**WORK TO COMPLETE:**
Your answer should be the exact lines of the data below from the one containing "(onRnd f s).glb = s.glb := rfl" through the one containing "(onRnd f s).host = s.host := rfl"; please include nothing else.

Content starts

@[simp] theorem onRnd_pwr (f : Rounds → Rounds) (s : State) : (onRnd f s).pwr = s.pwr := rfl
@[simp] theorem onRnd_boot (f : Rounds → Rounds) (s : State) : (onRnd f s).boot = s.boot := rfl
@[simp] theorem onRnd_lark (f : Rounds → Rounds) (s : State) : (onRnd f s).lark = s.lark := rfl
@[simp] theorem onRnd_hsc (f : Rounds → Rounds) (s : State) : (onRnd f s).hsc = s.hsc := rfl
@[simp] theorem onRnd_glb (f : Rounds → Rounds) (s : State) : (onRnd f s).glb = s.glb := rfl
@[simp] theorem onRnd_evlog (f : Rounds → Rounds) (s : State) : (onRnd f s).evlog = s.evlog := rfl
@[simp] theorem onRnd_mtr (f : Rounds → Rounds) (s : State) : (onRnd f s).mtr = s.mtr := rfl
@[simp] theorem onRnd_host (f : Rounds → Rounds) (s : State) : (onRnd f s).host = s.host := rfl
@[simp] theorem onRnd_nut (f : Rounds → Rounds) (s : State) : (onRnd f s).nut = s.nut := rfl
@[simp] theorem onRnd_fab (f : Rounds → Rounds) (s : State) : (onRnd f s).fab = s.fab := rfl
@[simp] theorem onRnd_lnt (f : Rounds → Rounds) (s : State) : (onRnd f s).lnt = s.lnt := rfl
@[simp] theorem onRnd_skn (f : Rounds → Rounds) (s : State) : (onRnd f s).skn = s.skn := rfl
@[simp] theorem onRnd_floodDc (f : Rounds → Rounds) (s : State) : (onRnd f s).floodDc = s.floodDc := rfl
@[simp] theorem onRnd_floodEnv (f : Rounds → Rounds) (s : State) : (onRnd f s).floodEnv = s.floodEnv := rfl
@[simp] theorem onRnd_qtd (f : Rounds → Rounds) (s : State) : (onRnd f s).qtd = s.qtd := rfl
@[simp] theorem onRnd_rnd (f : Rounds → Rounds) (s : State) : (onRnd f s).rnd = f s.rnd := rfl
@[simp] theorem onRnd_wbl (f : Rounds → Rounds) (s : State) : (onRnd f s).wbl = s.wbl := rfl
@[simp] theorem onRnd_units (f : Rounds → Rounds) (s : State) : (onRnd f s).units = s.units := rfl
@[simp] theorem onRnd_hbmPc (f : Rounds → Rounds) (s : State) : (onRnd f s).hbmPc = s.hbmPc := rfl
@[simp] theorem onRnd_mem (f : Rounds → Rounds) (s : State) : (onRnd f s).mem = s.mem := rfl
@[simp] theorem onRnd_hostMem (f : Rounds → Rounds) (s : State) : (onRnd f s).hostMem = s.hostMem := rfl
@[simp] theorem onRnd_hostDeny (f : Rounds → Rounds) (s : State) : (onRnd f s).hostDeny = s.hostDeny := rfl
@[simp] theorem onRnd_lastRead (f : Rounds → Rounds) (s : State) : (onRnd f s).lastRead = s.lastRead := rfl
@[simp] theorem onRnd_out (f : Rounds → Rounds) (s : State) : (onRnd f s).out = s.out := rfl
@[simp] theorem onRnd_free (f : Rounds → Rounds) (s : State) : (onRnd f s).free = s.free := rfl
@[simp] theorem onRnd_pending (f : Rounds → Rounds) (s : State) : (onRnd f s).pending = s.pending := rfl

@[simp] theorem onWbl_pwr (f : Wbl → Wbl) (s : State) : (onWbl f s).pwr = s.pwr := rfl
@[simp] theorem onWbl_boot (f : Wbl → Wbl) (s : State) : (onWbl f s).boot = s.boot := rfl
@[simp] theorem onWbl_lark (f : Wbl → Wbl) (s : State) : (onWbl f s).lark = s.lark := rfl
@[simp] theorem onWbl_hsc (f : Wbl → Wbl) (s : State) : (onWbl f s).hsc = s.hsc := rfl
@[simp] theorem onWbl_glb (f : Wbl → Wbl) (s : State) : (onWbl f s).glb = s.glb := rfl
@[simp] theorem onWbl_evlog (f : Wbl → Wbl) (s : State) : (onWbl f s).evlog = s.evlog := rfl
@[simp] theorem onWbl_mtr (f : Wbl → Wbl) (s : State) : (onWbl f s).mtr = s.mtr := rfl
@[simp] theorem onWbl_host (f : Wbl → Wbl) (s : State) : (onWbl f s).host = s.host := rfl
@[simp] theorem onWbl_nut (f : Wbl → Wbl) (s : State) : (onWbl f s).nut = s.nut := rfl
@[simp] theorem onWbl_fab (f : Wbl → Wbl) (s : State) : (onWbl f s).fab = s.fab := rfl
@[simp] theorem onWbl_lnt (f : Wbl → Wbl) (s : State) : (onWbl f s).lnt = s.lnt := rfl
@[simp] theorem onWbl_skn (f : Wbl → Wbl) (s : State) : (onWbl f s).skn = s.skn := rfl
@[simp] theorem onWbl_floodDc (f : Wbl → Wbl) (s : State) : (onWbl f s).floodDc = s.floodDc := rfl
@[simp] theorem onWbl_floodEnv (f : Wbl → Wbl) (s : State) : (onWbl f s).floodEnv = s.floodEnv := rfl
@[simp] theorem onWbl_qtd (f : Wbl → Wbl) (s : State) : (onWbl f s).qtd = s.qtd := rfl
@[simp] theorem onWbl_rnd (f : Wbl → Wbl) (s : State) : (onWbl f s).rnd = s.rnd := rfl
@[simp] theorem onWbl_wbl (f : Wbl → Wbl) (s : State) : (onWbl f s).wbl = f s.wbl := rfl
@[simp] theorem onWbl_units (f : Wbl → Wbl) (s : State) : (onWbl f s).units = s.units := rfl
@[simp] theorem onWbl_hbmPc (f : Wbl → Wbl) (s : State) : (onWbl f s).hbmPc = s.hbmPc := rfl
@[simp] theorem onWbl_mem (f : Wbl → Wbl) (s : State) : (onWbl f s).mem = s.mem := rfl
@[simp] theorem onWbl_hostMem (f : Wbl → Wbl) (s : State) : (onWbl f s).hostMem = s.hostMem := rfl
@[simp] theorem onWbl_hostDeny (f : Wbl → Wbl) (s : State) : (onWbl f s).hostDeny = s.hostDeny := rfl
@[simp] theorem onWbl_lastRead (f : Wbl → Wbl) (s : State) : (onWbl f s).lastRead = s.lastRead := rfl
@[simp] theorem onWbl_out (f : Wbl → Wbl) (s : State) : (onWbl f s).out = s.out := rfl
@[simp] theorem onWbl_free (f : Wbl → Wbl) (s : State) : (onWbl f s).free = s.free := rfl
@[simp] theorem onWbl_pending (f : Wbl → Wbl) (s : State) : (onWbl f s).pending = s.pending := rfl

Content ends

**SOLUTION FOR THIS TASK:**
@[simp] theorem onRnd_glb (f : Rounds → Rounds) (s : State) : (onRnd f s).glb = s.glb := rfl
@[simp] theorem onRnd_evlog (f : Rounds → Rounds) (s : State) : (onRnd f s).evlog = s.evlog := rfl
@[simp] theorem onRnd_mtr (f : Rounds → Rounds) (s : State) : (onRnd f s).mtr = s.mtr := rfl
@[simp] theorem onRnd_host (f : Rounds → Rounds) (s : State) : (onRnd f s).host = s.host := rfl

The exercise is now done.